Her work at the Review gave her the opportunity to travel to Europe three times during this period. In England she surveyed public housing, was a secret correspondent during World War I, and in France she secured the Lincoln cartoons from the Bibliotheque Nationale in Paris. She also traveled to Ireland, Scotland, and Wales. She became the major financial support for her family and her husband, who was elderly and unwell.
In 1916 Jeanne published a series of narrative verse stories about early settlers in the Adirondacks entitled Neighbors of Yesterday. Her literary portrait of frontier life in the Adirondacks was compared to Willa Cather’s O Pioneer! about the Nebraska prairie and Sarah Orne Jewett’s The Country of Pointed Firs about the Maine seacoast. Recognized at one of country’s leading women poets, Jeanne was listed in the 1922-23 edition of Who’s Who in America.
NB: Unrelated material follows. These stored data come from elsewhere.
-- ==== Sys2Proof/Laws/WithinExec.lean ====
section
/-!
SUPPORT. What no command can change: the queue and the variant; and the canonical forms, which every command keeps.
-/

set_option Elab.async false

namespace Sys2Proof.Machine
Between 1918 and 1924 she helped John Quinn, a New York lawyer and art patron, collect a large amount of French contemporary art. During this period she travel extensively in Europe and met many of the prominent artists of the day, including Picasso, and many of the leading literary giants like James Joyce, Ezra Pound, and T. S. Elliot. For a year after Quinn’s death, Jeanne edited his vast collection of letters dealing with his art and manuscript collections.
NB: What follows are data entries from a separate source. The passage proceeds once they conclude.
/-- The clauses of `TileCommandStarts`. -/
theorem witness_TileCommandStarts :
    (startable wMatmul = true ∧ opcodeOf wMatmul = 1 ∧ ewBadCmd wMatmul = false ∧ ewBadFormat wMatmul = false ∧ inBanks wMatmul = true) ∧
    (startable wEwise = true ∧ opcodeOf wEwise = 2 ∧ ewBadCmd wEwise = false ∧ ewBadFormat wEwise = false ∧ inBanks wEwise = true) ∧
    (startable wCopy = true ∧ opcodeOf wCopy = 3 ∧ copyBadCmd ((queue [wCopy]).logicalOfRun 0) wCopy = false ∧ inBanks wCopy = true) ∧
    (startable wScan = true ∧ opcodeOf wScan = 4 ∧ scanBadCmd wScan = false ∧ scanBadFormat wScan = false ∧ inBanks wScan = true) ∧
    (startable wColl = true ∧ opcodeOf wColl = 9 ∧ collCheck ((queue [wColl]).jobGang 0) 0 wColl = 0 ∧ inBanks wColl = true) ∧
    (startable (words [(0, 1)]) = true ∧ ewBadCmd (words [(0, 1)]) = true) ∧
    (let w := words [(0, 2), (4, 0x80), (8, 0x100001), (9, 0x0B000000)]
     startable w = true ∧ ewBadCmd w = false ∧ ewBadFormat w = true) ∧
    (let w := words [(0, 4), (2, 0x3FFFC0), (4, 0x40), (5, 0x80), (8, 0x10001), (9, 0x10000), (10, 64), (11, 1)]
     startable w = true ∧ scanBadCmd w = false ∧ scanBadFormat w = false ∧ inBanks w = false) ∧
    (startable wBad = true ∧ 9 < opcodeOf wBad ∧ wfld wBad 0 12 12 = 0) := by decide +kernel

/-- A command in progress on tile 0, in slot 0. -/
def running (w : List Nat) : State :=
  let s := queue [w]
  { s with sch := { ctxs := [(0, { pos := [{ next := 1, tail := 1 }] })], runs := [(0, { ctx := some 0, running := [⟨w, 0, 0, false⟩] })] } }

/-- The clauses of `TileWaitsAndSignals`: a counter at 0 whose WAIT asks for 1, and one at 1. -/
theorem witness_TileWaitsAndSignals :
    (startable wNop = true ∧ (queue [wNop]).headAddr 0 0 < deepBase ∧ opcodeOf wNop = 0) ∧
    (startable wWait = true ∧ (queue [wWait]).headAddr 0 0 < deepBase ∧ opcodeOf wWait = 5 ∧ counterBad wWait true = false ∧
      (queue [wWait]).sleepingQuads (counterAddr wWait) 4 = [] ∧
      ((queue [wWait]).issueCmd 0 (first wWait)).readCounter 0 0 (counterAddr wWait) = (some 0, (queue [wWait]).issueCmd 0 (first wWait))) ∧
    (let s := running wWait
     s.waitCmd 0 = some (0, ⟨wWait, 0, 0, false⟩) ∧ s.sleepingQuads (counterAddr wWait) 4 = [] ∧ s.readCounter 0 0 (counterAddr wWait) = (some 0, s) ∧
      sintOf 32 (uintOf 32 ((0 : Int) - wordAt wWait 4)) < 0 ∧ wfld wWait 5 15 0 ≠ 0) ∧
    (let w := words [(0, 5), (2, warmBase % 2 ^ 32), (3, warmBase / 2 ^ 32)]
     let s := running w
     s.waitCmd 0 = some (0, ⟨w, 0, 0, false⟩) ∧ s.sleepingQuads (counterAddr w) 4 = [] ∧ s.readCounter 0 0 (counterAddr w) = (some 0, s) ∧
      0 ≤ sintOf 32 (uintOf 32 ((0 : Int) - wordAt w 4)) ∧ regionOf (counterAddr w) = .warm 0) ∧
    (let s := (queue [wSignal]).issueCmd 0 (first wSignal)
     startable wSignal = true ∧ (queue [wSignal]).headAddr 0 0 < deepBase ∧ opcodeOf wSignal = 6 ∧ counterBad wSignal false = false ∧ (queue [wSignal]).sleepingQuads (counterAddr wSignal) 4 = [] ∧
      counterAddr wSignal < deepBase ∧ s.readCounter 0 0 (counterAddr wSignal) = (some 0, s) ∧
      s.verdict ((queue [wSignal]).tileAgent 0 0) true (counterAddr wSignal) 4 = .ok) := by decide +kernel

/-- The clauses of `TileCompletions`. -/
theorem witness_TileCompletions :
    (let s := running wEwise
     (s.run 0).ctx = some 0 ∧ ((s.run 0).running.filter (fun c => !c.done))[0]? = some ⟨wEwise, 0, 0, false⟩ ∧ s.pwr.gale = false ∧ s.headAddr 0 0 < deepBase ∧
      s.cmdAsleep 0 0 wEwise = [] ∧ s.badRange 0 (ewiseRanges wEwise).reads = none ∧
      { s with badWord := [tileBase 0 / 64] }.badRange 0 (ewiseRanges wEwise).reads = some (tileBase 0)) ∧
    ((running wMatmul).cmdAsleep 0 0 wMatmul = [] ∧ (running wScan).cmdAsleep 0 0 wScan = []) ∧
    (let s := running wCopy
     s.cmdAsleep 0 0 wCopy = [] ∧ (s.copyRows (s.tileAgent 0 0) wCopy (copyArgs wCopy) (List.range (copyArgs wCopy).rows)).1 = 0 ∧
      ({ s with badWord := [tileBase 0 / 64] }.copyRows (s.tileAgent 0 0) wCopy (copyArgs wCopy) (List.range (copyArgs wCopy).rows)).1 = 4) ∧
    (let s := running wColl
     s.collCmd 0 = some (0, ⟨wColl, 0, 0, false⟩) ∧ wfld wColl 8 15 0 ≠ 0 ∧ s.collAll 0 = some [⟨0, 0, 0, ⟨wColl, 0, 0, false⟩⟩] ∧
      s.asleep (((collRanges 1 0 wColl).reads ++ (collRanges 1 0 wColl).writes).map (fun r => (tileBase 0 + r.1, r.2))) = [] ∧
      s.badRange 0 (collRanges 1 0 wColl).reads = none ∧ ⟨wColl, 0, 0, false⟩ ∈ (s.run 0).running) := by decide +kernel

/-! ## Witnesses: the deep tier -/

/-- `up` with hold-up energy to spare. -/
def charged : State :=
  let s := ((up.wr .MEM_HOLDUP_CFG 0xFFFF0000).wr .MEM_HOLDUP_CAP 0xFFFF).wr .MEM_HOLDUP_ENERGY 0
  { s with deep := { s.deep with vSense := 4095 } }

/-- Partition 0's deep queue with one descriptor of eight words. -/
def deepQ (l : List (Nat × Nat)) : State :=
  let s := (((charged.wr .MEM_P_DQ_CTRL 0x80000010 0).wr .MEM_P_DQ_BASE_LO 0x10010000 0).wr .MEM_P_DQ_BASE_HI 1 0).wr .MEM_P_DQ_TAIL 1 0
  { s with mem := cells (commonsBase + 0x10000) (((words l).take 8).flatMap (bytesLE 4)) }

/-- The run that the queue fetches. -/
def deepRun (l : List (Nat × Nat)) : DeepRun := { slot := 0, words := (words l).take 8 }

/-- ERASE of block 0, of block 2 of nobody's, and with a length; PROGRAM of no page and of one from the commons; SYNC; INFO. -/
def dErase : List (Nat × Nat) := [(0, 1)]
def dEraseOut : List (Nat × Nat) := [(0, 1), (2, 0x40000000)]
def dEraseBad : List (Nat × Nat) := [(0, 1), (6, 1)]
def dProg0 : List (Nat × Nat) := [(0, 2), (4, 0x10014000), (5, 1)]
def dProg1 : List (Nat × Nat) := [(0, 2), (4, 0x10014000), (5, 1), (6, 0x4000)]
def dSync : List (Nat × Nat) := [(0, 3)]
def dInfo : List (Nat × Nat) := [(0, 4), (4, 0x10014000), (5, 1)]

/-- The clauses of `DeepCommandsStart`. -/
theorem witness_DeepCommandsStart :
    (up.accessFenced dev0 none = false ∧ up.agentPart dev0 = 0) ∧
    (((deepQ dErase).nextDeep 0).1 = some (deepRun dErase) ∧ (deepRun dErase).op = 1 ∧ (deepRun dErase).fieldsOk = true ∧
      (deepRun dErase).deep % 0x20000000 = 0 ∧ (deepRun dErase).len = 0 ∧ (deepRun dErase).deep / 0x20000000 < 1920 ∧
      (deepQ dErase).deepWindow 0 0 1 = true ∧ (deepQ dErase).eraseDefer = 0 ∧ ((deepQ dErase).setB .MEM_DEEP_STATUS 23).eraseDefer ≠ 0) ∧
    (((deepQ dEraseBad).nextDeep 0).1 = some (deepRun dEraseBad) ∧ (deepRun dEraseBad).len ≠ 0) ∧
    (((deepQ dEraseOut).nextDeep 0).1 = some (deepRun dEraseOut) ∧ (deepRun dEraseOut).fieldsOk = true ∧ (deepQ dEraseOut).deepWindow 0 2 1 = false) ∧
    (((deepQ dProg0).nextDeep 0).1 = some (deepRun dProg0) ∧ (deepRun dProg0).op = 2 ∧ (deepQ dProg0).programStatus 0 (deepRun dProg0) = 0 ∧
      (deepRun dProg0).len = 0) ∧
    (((deepQ dProg1).nextDeep 0).1 = some (deepRun dProg1) ∧ (deepQ dProg1).programStatus 0 (deepRun dProg1) = 0 ∧ (deepRun dProg1).len = 0x4000 ∧
      ((deepQ dProg1).setB .MEM_DEEP_STATUS 23).storeDefer ≠ 0 ∧ (deepQ dProg1).pageAcceptable 0 = true ∧
      (deepQ dProg1).asleep [((deepRun dProg1).addr, 0x4000)] = [] ∧ ((deepQ dProg1).verdict (deepAgent 0) false (deepRun dProg1).addr 0x4000 = .ok) ∧
      (deepQ dProg1).readFails (deepRun dProg1).addr 0x4000 = false ∧ (deepQ dProg1).sourceChecks (deepRun dProg1).addr 0x4000 = true) ∧
    (let s := (deepQ dProg1).setDeepBlock 0 { writePtr := 1 }
     (s.nextDeep 0).1 = some (deepRun dProg1) ∧ s.programStatus 0 (deepRun dProg1) ≠ 0) ∧
    (((deepQ dSync).nextDeep 0).1 = some (deepRun dSync) ∧ (deepRun dSync).op = 3) ∧
    (((deepQ dInfo).nextDeep 0).1 = some (deepRun dInfo) ∧ (deepRun dInfo).op = 4 ∧ (deepRun dInfo).fieldsOk = true ∧ (deepQ dInfo).deepWindow 0 0 0 = true ∧
      (deepQ dInfo).ownsRange 0 (deepRun dInfo).addr 64 true = true) ∧
    (let d := [(0, 4), (1, 1)]
     ((deepQ d).nextDeep 0).1 = some (deepRun d) ∧ (deepRun d).fieldsOk = false) := by decide +kernel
From 1927 to 1932, Jeanne, who was in her mid-40s, traveled between New York and Schenectady, caring for family members. Her mother, father, brother and husband all died in the next few years. In 1932 Jeanne left New York City permanently, moving to Schenectady to begin her third career as a social worker. She served as a tenant-relations counselor for the Schenectady Housing Authority from 1938 until her retirement in 1955.
Remembering the isolated, difficult lives of elderly people in the Adirondacks, she successfully encouraged the city of Schenectady to build cheerful, appropriate housing for the elderly. It was the first low-income housing for the elderly built in the state. In 1959 she was elected the Schenectady Senior Citizen of the Year. In 1961 she received the city’s highest honor, the Schenectady Patroon Award.
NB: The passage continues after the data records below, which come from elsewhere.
-- ==== Sys2Proof/Machine/HostStream.lean ====
section
/-! DEFINITION. The host's side (R4, R52, R110 to R117), outside the block: the pseudo-instructions as lists of commands, and what the host
assembles from the responses. No definition of the machine uses this file. -/

namespace Sys2Proof.Machine

/-- A command with its word (R45) and its payload (R41). -/
def commandOf (i : Instr) (data : List Byte) : Command where
  word := encode i
  data := data

/-- One BW_PUSH of a short constant field. -/
def pushCommand (value : Word64) (nbits : Nat) : Command := commandOf (.bwPush value nbits) []

/-- `FINAL_BLOCK` (R52, R115). -/
def finalBlockCommands : List Command :=
  [commandOf .bwClear [], pushCommand 1 1, pushCommand 0 2, pushCommand 0 5, pushCommand 0x0000 16, pushCommand 0xFFFF 16,
    commandOf .bwExtract []]

/-- `ALIGN_STORED` (R52) for a writer with `cnt` bits pending: the host pushes zero bits until BW_ALIGNED would answer 1. -/
def alignStoredCommands (cnt : Nat) : List Command :=
  if cnt = 0 then []
  else
    [pushCommand 0 1, pushCommand 0 2] ++ List.replicate ((8 - (cnt + 3) % 8) % 8) (pushCommand 0 1)
      ++ [pushCommand 0x0000 16, pushCommand 0xFFFF 16]

/-- The commands of `combine(c, data)` (R52). -/
def combineCommands (c : Word32) (data : List Byte) : List Command :=
  [commandOf (.adLoad c) [], commandOf (.adCombine data.length) data]

/-- The commands of `combine_zero_run(c, n)` (R52). -/
def combineZeroRunCommands (c : Word32) (n : Nat) : List Command :=
  [commandOf (.adLoad c) [], commandOf (.adZeroRun n) []]

/-- The commands as the host's actions. -/
def hostActions (commands : List Command) : List HostAction := commands.map .command

/-- `scalar[31:0]` of a response; none where it carries no scalar (R49). -/
def scalarOf (r : Response) : Option Word32 :=
  match r.variant with
  | .scalar => some (r.scalar.extractLsb' 0 32)
  | .none => none
  | .plain => none
  | .triple => none

/-- "take `scalar[31:0]`" (R52) of the last answer. -/
def takeScalar (responses : List Response) : Option Word32 :=
  match responses.getLast? with
  | some r => scalarOf r
  | none => none

/-- The host issues these commands to a block and takes `scalar[31:0]` of the last answer (R52); no value where that answer carries no scalar
(DESIGN CHOICE, log entry 16). -/
def issueAndTake (commands : List Command) (s : State) : Option Word32 :=
  match Host.Core.run core commands.length { s with input := hostActions commands } with
  | .next t => takeScalar t.responses
  | .fault _ => none
  | .refused _ => none

/-- The value of `combine(c, data)`: its commands, and `scalar[31:0]` of the answer to AD_COMBINE (R52). -/
def combineValue (c : Word32) (data : List Byte) (s : State) : Option Word32 := issueAndTake (combineCommands c data) s

/-- The value of `combine_zero_run(c, n)`: its commands, and `scalar[31:0]` of the answer to AD_ZERO_RUN (R52). -/
def combineZeroRunValue (c : Word32) (n : Nat) (s : State) : Option Word32 := issueAndTake (combineZeroRunCommands c n) s

/-- A call of the host's stream (R111, R112). -/
inductive ZsCall where
  | push (data : List Byte)
  | pushZeroes (n : Nat)
  deriving DecidableEq, Repr

/-- `ZS_PUSH [data]` (R111) and `ZS_PUSH_ZEROES n` (R112). -/
def callCommands : ZsCall → List Command
  | .push data => [commandOf (.adCombine data.length) data, commandOf (.feEncode data.length) data]
  | .pushZeroes n => [commandOf (.adZeroRun n) [], commandOf (.zrEncode n) []]

/-- The bytes a call represents (R110). -/
def callData : ZsCall → List Byte
  | .push data => data
  | .pushZeroes n => zeros n

/-- A length that the 64-bit `arg` can carry (R41, R46). -/
def callInRange : ZsCall → Bool
  | .push data => argInRange data.length
  | .pushZeroes n => argInRange n

/-- The commands of a whole stream: the calls, then AD_READ (R114). -/
def streamCommands (calls : List ZsCall) : List Command := calls.flatMap callCommands ++ [commandOf .adRead []]

/-- The encoded block of a response, for the two variants that carry one (R18, R49). -/
def blockOf (r : Response) : Option EncodedBlock :=
  match r.variant with
  | .plain => some (.plain r.seg0)
  | .triple => some (.triple r.seg0 r.scalar.toNat r.seg1)
  | .scalar => none
  | .none => none

/-- The zlib header (R116). -/
def zlibHeader : List Byte := [0x78, 0xDA]

/-- The terminating block (R115). -/
def finalBlock : List Byte := [0x01, 0x00, 0x00, 0xFF, 0xFF]

/-- `produce()` (R114). -/
def produce (blocks : List EncodedBlock) (c : Word32) : List Byte :=
  zlibHeader ++ blocks.flatMap flatten ++ finalBlock ++ bigEndian c

/-- `total_length()` (R113). -/
def totalLength (blocks : List EncodedBlock) : Nat := 2 + (blocks.map blockLen).sum + 5 + 4

/-- The zero bytes of a TRIPLE in sub-chunks of `ZERO_CHUNK` = `chunk` bytes (R43, R114), the last one shorter. -/
def zeroChunks (chunk z : Nat) : List (List Byte) :=
  List.replicate (z / chunk) (zeros chunk) ++ [zeros (z % chunk)]

/-- A block as the chunks the host yields (R114). -/
def blockChunks (chunk : Nat) : EncodedBlock → List (List Byte)
  | .plain b => [b]
  | .triple p z q => [p] ++ zeroChunks chunk z ++ [q]

/-- `produce()` as a sequence of byte chunks (R114). -/
def produceChunks (chunk : Nat) (blocks : List EncodedBlock) (c : Word32) : List (List Byte) :=
  [zlibHeader] ++ blocks.flatMap (blockChunks chunk) ++ [finalBlock, bigEndian c]

/-- The stream the host assembles from the responses to `streamCommands`: every encoded block in order, and the checksum that the last
response carries (R110, R114). Of a faulted run the spec says only that no claim rests on it (R124, R149, R150); there this is the stream of
whatever blocks were answered, with checksum 0 where the last answer carries no scalar: DESIGN CHOICE, log entry 16. -/
def assembled (responses : List Response) : List Byte :=
  produce (responses.filterMap blockOf) ((takeScalar responses).getD 0)

end Sys2Proof.Machine
end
Jeanne’s contributions to the folklore of the Adirondacks were revived in 1963 with the republication of Neighbors and Yesterday. Articles about her and favorable reviews of her work appeared, just as they had in 1916. It was recognized as an important piece of regional literature. Jeanne concentrated on finishing the second volume of her Adirondack poetry. In 1970, at the age of ninety-one and shortly before she died, Jeanne was granted an honorary doctorate from Union College in recognition of her contributions to one of the most exciting and innovative periods in art and literature.
Jeanne’s second book of Adirondack work was unfinished at her death; she willed her papers to a variety of individuals, including Tex and Ruth Riedinger, who received boxes of her Adirondack prose and poetry, scrapbooks, letters, photographs and artwork. Their daughter, Noel, looked through the material after her mother’s death in 1983.
Noel Riedinger-Johnson edited the remaining pieces into Adirondack Portraits - A Piece of Time by Jeanne Robert Foster (Syracuse University Press, 1986). The book is a snapshot of a vanished landscape. Jeanne Robert Foster’s descriptions of people and places from her Adirondack girlhood paint a word picture of an American wilderness. Recently the Grasse River Players brought selected pieces from the book to the stage in their Adirondack Sketches produced in Canton, New York.